** What you need to do **
Every line of the following records that includes "homeRead" should be copied.
BEGIN
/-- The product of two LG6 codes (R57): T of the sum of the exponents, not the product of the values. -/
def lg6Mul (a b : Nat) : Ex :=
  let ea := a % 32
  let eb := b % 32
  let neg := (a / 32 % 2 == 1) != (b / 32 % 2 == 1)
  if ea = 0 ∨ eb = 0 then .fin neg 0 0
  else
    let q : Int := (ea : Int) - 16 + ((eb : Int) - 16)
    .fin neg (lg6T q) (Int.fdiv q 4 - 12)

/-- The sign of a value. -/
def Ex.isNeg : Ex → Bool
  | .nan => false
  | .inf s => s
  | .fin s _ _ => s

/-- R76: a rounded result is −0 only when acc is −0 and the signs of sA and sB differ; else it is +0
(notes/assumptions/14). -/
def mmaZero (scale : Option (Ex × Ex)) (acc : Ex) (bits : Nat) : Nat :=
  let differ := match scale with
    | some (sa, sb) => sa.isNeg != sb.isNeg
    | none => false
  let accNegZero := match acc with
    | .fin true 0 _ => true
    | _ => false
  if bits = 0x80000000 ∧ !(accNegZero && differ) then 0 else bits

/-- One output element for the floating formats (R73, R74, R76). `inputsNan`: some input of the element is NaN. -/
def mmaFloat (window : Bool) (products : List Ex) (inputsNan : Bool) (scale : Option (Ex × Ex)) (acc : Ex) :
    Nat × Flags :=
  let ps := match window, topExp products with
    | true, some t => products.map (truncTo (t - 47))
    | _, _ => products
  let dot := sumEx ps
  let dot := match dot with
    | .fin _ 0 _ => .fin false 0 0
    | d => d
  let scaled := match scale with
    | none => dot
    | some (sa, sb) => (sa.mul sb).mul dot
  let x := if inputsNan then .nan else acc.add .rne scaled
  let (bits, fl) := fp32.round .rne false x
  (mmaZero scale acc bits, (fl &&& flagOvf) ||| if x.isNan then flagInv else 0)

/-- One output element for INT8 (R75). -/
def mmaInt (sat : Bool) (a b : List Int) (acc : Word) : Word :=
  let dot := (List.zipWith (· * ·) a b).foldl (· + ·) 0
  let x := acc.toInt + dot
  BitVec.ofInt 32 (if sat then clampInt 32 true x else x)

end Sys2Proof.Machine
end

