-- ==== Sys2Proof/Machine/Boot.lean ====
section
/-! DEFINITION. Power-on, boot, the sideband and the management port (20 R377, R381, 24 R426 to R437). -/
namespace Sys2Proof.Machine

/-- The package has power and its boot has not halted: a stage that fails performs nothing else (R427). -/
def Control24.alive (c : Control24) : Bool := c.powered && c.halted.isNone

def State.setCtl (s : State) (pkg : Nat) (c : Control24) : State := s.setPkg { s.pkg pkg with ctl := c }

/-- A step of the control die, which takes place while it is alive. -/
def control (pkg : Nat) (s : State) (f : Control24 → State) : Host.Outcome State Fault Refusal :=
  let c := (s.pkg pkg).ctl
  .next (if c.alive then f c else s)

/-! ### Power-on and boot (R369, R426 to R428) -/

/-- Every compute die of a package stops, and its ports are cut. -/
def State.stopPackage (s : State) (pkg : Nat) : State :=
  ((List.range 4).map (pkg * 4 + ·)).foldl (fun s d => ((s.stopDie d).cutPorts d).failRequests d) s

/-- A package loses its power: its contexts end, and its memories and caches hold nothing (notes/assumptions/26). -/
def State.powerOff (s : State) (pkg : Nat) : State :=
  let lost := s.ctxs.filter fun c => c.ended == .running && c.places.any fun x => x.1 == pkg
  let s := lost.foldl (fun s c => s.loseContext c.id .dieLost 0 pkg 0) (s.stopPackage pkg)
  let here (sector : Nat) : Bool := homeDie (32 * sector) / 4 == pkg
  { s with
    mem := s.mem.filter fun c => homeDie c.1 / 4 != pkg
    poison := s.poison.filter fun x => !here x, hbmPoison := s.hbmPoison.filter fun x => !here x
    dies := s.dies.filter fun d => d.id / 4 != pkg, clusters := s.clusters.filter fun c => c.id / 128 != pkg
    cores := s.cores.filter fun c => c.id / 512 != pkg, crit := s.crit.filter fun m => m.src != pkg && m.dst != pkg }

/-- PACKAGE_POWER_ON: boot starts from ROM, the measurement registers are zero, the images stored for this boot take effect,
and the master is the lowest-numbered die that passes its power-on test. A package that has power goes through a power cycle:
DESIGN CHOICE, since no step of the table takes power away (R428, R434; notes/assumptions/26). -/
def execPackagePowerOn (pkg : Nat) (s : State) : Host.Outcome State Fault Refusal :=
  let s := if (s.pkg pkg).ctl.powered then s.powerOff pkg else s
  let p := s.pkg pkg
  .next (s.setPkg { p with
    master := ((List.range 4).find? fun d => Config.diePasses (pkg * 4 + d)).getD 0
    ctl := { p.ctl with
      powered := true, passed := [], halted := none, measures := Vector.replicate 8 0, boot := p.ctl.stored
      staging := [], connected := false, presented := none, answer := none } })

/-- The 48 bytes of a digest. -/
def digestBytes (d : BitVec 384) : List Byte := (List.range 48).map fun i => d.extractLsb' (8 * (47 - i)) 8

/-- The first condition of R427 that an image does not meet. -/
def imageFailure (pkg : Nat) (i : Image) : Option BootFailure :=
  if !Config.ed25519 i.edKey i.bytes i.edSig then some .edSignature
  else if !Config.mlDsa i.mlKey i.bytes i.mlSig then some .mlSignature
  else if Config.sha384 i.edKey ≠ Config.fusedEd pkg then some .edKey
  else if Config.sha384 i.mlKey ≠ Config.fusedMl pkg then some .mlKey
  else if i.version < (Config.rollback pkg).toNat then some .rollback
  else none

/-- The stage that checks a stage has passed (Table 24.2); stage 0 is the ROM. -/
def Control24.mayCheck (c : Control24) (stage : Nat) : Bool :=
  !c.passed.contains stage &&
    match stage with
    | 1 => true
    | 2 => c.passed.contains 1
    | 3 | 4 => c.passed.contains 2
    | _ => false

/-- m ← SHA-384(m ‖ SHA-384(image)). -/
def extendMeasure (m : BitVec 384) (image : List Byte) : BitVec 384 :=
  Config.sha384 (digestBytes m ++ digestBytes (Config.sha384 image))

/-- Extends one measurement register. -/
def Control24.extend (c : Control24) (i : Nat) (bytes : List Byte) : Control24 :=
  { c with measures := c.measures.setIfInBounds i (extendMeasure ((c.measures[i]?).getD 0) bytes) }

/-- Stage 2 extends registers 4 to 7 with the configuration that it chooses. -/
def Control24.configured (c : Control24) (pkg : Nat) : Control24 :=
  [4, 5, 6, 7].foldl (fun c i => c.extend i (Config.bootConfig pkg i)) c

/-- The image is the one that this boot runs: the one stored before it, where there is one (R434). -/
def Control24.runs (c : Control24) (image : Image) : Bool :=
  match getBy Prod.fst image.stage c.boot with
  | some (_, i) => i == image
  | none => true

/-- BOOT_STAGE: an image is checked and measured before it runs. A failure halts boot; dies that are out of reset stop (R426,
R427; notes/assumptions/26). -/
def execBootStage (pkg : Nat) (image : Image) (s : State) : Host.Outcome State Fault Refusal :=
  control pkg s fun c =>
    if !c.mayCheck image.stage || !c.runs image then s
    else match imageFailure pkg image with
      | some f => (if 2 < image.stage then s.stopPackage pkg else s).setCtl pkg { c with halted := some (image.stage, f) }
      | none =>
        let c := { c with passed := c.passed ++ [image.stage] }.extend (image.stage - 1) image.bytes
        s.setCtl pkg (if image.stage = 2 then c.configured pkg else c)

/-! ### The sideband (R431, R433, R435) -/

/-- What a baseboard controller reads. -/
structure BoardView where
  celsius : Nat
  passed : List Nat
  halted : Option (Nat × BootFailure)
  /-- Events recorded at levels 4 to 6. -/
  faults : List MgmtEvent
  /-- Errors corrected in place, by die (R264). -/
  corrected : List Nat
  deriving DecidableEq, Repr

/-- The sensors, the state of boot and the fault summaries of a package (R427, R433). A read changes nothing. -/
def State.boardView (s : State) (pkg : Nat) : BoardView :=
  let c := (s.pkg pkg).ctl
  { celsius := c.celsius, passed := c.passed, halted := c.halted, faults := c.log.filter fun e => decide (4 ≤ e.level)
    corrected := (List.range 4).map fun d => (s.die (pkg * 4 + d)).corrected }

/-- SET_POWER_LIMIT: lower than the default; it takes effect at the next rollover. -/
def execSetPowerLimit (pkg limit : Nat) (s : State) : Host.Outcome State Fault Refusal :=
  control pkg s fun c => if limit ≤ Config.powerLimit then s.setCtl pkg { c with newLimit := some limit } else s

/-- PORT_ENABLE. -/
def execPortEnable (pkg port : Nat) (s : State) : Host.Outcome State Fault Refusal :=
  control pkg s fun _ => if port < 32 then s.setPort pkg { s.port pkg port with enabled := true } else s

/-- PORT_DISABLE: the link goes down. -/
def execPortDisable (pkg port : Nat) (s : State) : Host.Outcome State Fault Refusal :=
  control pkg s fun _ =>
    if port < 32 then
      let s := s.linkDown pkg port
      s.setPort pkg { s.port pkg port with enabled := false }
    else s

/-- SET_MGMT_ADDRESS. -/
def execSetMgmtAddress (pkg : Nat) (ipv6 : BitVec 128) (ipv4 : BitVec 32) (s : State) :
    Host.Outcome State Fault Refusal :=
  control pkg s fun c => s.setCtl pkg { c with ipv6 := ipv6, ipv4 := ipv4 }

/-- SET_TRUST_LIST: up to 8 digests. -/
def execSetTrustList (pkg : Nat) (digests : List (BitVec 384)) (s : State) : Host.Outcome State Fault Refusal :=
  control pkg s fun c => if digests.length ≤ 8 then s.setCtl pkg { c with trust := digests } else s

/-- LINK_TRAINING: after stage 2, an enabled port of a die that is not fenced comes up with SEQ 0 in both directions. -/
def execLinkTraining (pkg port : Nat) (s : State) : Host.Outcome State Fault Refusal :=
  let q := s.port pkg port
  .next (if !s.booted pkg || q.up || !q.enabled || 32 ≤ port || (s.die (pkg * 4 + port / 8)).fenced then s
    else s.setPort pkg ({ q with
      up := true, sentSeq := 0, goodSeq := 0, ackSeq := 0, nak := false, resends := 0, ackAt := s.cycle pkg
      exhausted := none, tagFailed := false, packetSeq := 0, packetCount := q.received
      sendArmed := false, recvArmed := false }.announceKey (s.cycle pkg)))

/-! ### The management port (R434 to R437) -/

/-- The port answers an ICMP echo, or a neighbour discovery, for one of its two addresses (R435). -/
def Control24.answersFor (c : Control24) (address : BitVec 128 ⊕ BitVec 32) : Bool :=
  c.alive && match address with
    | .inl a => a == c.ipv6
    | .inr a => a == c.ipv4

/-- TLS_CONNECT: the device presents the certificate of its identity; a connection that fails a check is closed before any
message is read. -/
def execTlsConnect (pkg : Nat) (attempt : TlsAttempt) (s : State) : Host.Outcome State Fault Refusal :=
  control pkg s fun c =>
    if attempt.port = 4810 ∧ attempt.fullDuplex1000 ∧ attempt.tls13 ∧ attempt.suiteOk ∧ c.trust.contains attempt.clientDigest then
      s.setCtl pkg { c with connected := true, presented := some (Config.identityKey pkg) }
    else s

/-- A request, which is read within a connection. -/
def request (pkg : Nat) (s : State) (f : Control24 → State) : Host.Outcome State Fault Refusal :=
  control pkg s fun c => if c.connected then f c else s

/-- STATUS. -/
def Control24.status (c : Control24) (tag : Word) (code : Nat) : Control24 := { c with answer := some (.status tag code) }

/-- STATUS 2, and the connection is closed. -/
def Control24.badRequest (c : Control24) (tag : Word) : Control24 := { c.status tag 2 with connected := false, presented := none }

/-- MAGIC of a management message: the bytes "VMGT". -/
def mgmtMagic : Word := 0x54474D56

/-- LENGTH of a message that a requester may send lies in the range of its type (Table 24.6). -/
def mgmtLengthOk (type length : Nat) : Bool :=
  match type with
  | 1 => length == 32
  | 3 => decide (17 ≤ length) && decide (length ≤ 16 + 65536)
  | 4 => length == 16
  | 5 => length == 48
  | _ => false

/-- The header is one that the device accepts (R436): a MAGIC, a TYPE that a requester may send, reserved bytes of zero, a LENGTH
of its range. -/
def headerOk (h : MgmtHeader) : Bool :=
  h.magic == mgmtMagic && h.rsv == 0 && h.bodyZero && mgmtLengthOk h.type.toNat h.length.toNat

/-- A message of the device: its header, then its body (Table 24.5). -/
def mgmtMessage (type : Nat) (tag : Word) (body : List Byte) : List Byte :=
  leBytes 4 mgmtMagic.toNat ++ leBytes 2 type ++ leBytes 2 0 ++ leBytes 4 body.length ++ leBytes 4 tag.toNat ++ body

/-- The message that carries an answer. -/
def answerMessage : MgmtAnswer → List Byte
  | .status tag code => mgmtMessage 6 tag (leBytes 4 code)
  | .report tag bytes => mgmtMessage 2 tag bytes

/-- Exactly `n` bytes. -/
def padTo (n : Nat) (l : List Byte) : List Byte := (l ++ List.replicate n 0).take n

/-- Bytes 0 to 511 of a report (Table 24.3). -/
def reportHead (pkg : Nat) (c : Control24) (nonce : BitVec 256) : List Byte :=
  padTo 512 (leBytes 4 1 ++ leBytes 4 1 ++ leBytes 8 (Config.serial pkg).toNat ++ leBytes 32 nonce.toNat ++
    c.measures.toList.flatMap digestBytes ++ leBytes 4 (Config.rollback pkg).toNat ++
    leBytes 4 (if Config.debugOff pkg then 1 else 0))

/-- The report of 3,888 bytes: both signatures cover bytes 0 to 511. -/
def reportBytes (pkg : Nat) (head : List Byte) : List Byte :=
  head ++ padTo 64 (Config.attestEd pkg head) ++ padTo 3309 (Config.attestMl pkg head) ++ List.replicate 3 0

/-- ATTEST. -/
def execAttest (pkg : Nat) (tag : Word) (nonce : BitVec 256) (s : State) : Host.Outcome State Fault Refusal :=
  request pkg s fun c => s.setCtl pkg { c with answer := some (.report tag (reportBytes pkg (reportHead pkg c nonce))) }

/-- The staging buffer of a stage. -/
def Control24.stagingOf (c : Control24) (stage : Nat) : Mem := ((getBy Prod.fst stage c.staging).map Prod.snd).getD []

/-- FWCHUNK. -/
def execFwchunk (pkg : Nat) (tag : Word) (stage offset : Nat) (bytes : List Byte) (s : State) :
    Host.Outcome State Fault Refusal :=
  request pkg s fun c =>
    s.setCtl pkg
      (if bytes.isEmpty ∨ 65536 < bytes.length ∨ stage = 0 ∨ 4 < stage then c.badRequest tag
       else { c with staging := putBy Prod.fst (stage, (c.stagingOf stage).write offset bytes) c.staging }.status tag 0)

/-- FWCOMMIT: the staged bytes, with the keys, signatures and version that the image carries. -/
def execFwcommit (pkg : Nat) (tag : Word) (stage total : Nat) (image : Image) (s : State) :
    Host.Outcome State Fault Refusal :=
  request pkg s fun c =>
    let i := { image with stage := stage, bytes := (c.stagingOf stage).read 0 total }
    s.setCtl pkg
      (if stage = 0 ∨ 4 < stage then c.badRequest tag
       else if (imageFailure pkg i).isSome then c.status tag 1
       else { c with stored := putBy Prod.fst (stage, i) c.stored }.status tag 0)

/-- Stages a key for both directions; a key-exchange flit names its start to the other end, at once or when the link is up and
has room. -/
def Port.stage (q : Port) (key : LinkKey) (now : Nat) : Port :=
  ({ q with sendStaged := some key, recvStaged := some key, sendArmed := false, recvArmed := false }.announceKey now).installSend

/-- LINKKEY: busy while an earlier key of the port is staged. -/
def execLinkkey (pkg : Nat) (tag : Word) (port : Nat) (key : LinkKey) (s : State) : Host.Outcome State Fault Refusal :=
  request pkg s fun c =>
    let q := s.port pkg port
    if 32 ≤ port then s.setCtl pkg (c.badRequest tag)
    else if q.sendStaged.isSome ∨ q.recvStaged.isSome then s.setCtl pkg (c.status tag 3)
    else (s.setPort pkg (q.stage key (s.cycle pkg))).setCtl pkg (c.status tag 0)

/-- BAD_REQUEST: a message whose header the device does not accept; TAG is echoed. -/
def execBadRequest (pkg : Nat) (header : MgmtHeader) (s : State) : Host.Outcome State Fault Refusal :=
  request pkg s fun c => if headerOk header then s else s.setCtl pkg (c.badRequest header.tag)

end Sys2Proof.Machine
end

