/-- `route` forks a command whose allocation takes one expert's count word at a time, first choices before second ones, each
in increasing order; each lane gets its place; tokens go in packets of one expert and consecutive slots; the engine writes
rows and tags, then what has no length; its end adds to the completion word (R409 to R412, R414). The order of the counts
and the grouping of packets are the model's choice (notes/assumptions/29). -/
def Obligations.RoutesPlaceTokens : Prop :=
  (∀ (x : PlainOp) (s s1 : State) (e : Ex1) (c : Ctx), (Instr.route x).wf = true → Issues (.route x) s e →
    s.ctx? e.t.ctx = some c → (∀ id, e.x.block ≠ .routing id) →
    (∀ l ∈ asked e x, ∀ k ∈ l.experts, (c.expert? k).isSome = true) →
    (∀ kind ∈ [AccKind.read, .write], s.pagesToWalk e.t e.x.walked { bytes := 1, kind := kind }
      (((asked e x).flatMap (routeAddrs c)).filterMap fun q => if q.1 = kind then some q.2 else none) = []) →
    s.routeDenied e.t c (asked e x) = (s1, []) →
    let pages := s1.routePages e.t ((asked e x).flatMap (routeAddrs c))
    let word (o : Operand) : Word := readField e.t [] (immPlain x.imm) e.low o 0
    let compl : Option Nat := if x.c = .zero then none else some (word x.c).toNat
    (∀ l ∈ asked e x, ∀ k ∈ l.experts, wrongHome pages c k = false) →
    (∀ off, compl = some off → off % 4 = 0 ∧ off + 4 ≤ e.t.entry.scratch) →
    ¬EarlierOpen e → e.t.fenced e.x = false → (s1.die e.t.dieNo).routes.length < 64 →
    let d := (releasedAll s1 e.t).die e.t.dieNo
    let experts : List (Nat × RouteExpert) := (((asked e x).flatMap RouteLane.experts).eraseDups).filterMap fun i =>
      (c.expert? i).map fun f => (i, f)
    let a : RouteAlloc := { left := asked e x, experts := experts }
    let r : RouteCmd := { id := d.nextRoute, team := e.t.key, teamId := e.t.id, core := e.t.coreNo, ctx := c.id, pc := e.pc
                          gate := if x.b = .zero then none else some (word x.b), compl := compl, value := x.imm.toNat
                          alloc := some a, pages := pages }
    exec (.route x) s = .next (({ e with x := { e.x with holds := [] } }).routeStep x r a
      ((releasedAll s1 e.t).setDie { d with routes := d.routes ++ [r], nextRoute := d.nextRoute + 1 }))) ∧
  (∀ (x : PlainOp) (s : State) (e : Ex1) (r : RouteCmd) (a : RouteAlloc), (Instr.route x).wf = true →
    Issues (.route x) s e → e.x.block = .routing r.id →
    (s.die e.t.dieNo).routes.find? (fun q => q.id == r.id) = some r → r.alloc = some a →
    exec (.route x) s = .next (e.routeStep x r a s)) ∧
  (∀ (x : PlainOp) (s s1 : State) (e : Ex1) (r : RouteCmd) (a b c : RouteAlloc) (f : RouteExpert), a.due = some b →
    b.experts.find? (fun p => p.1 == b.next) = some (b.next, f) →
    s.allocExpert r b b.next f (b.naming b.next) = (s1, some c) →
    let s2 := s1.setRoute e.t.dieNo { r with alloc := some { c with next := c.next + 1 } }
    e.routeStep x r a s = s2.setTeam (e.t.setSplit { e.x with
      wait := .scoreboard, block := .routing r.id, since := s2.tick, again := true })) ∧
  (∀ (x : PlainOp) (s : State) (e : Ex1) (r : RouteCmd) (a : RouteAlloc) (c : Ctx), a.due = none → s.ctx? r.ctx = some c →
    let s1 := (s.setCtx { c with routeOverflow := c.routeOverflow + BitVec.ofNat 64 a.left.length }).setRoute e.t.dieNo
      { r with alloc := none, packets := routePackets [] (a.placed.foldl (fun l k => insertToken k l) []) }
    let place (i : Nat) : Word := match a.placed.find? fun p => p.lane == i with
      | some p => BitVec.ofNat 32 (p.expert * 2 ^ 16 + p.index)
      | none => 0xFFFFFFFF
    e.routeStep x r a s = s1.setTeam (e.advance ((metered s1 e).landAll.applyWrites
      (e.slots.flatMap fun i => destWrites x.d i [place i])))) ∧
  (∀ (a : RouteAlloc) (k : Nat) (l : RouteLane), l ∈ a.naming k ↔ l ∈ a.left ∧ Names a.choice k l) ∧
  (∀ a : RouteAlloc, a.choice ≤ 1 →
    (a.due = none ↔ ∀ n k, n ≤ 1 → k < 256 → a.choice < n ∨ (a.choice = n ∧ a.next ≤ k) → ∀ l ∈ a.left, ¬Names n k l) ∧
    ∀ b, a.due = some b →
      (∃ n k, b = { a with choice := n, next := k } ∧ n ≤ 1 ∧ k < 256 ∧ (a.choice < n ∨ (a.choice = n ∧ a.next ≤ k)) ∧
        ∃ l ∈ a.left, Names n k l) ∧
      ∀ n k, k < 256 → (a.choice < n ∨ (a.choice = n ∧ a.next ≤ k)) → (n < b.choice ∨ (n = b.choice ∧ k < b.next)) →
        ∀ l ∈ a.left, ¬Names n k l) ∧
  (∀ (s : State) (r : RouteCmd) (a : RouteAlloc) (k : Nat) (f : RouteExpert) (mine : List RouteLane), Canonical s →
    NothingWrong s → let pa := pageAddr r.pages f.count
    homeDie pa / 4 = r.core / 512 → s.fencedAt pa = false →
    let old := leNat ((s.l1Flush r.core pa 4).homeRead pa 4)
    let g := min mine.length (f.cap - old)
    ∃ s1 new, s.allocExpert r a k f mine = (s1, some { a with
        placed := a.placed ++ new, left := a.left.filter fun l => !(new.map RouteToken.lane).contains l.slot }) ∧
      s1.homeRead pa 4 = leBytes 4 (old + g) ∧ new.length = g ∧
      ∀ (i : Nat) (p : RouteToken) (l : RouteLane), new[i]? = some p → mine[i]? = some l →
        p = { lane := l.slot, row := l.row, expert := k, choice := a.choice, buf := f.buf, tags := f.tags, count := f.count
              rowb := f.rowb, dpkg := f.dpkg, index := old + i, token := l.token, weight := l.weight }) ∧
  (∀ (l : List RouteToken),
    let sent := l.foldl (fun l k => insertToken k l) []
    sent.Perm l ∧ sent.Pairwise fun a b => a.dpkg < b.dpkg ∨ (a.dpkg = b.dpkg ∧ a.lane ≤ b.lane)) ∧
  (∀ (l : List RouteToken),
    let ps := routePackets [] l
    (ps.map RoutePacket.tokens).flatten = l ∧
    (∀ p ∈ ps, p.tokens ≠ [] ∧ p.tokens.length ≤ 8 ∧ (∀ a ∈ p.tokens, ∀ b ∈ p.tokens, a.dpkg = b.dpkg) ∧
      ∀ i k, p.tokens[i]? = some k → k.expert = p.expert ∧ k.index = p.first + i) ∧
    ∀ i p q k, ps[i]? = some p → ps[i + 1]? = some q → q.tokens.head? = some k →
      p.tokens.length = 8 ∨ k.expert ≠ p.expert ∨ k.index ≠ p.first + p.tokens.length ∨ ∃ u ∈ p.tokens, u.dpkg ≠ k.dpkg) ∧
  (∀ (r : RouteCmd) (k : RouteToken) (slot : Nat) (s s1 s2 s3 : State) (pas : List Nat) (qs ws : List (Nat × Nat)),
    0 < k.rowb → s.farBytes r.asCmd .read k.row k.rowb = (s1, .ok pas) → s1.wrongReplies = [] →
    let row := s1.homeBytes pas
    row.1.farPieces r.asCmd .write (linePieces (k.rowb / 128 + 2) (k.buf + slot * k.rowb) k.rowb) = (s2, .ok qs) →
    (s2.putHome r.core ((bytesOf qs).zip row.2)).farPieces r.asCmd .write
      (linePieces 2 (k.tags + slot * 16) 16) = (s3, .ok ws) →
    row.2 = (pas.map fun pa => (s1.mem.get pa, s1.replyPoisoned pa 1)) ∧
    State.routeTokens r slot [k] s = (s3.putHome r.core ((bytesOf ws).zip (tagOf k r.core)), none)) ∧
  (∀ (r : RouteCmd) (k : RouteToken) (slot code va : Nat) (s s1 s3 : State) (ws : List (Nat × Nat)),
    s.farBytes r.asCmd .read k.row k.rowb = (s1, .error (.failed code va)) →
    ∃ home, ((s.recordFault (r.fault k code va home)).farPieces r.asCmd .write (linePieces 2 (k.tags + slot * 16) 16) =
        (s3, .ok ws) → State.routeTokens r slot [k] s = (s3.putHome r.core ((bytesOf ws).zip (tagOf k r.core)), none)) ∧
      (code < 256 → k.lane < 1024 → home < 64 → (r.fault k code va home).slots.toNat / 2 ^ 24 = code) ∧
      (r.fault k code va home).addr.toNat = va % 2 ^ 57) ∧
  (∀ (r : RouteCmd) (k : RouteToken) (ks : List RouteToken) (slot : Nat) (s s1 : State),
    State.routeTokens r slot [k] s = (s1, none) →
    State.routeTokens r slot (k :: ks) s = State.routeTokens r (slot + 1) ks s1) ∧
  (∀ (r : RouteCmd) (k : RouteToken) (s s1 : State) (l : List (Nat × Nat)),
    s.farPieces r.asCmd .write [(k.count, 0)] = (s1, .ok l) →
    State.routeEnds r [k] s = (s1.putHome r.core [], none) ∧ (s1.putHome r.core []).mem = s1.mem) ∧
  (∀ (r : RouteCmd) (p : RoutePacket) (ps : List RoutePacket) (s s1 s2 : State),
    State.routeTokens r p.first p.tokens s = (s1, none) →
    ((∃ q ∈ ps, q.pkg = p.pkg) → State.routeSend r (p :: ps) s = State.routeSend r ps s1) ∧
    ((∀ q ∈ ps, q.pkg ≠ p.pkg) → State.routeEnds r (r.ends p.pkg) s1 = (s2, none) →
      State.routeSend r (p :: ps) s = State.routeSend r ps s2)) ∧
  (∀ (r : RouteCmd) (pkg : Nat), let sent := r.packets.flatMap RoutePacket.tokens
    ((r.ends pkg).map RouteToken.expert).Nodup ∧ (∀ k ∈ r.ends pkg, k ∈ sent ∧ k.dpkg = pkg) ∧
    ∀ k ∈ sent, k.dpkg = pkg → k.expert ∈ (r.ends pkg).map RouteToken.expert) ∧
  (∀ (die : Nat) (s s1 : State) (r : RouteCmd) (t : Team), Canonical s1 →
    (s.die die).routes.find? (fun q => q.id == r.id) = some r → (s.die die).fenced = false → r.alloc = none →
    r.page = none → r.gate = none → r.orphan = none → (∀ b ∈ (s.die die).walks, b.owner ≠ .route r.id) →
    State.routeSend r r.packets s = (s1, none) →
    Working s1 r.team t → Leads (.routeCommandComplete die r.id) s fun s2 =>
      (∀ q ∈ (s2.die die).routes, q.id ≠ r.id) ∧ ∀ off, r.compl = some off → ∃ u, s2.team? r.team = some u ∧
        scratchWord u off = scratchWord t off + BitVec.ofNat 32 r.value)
END
** Result for this task **
    let old := leNat ((s.l1Flush r.core pa 4).homeRead pa 4)
      s1.homeRead pa 4 = leBytes 4 (old + g) ∧ new.length = g ∧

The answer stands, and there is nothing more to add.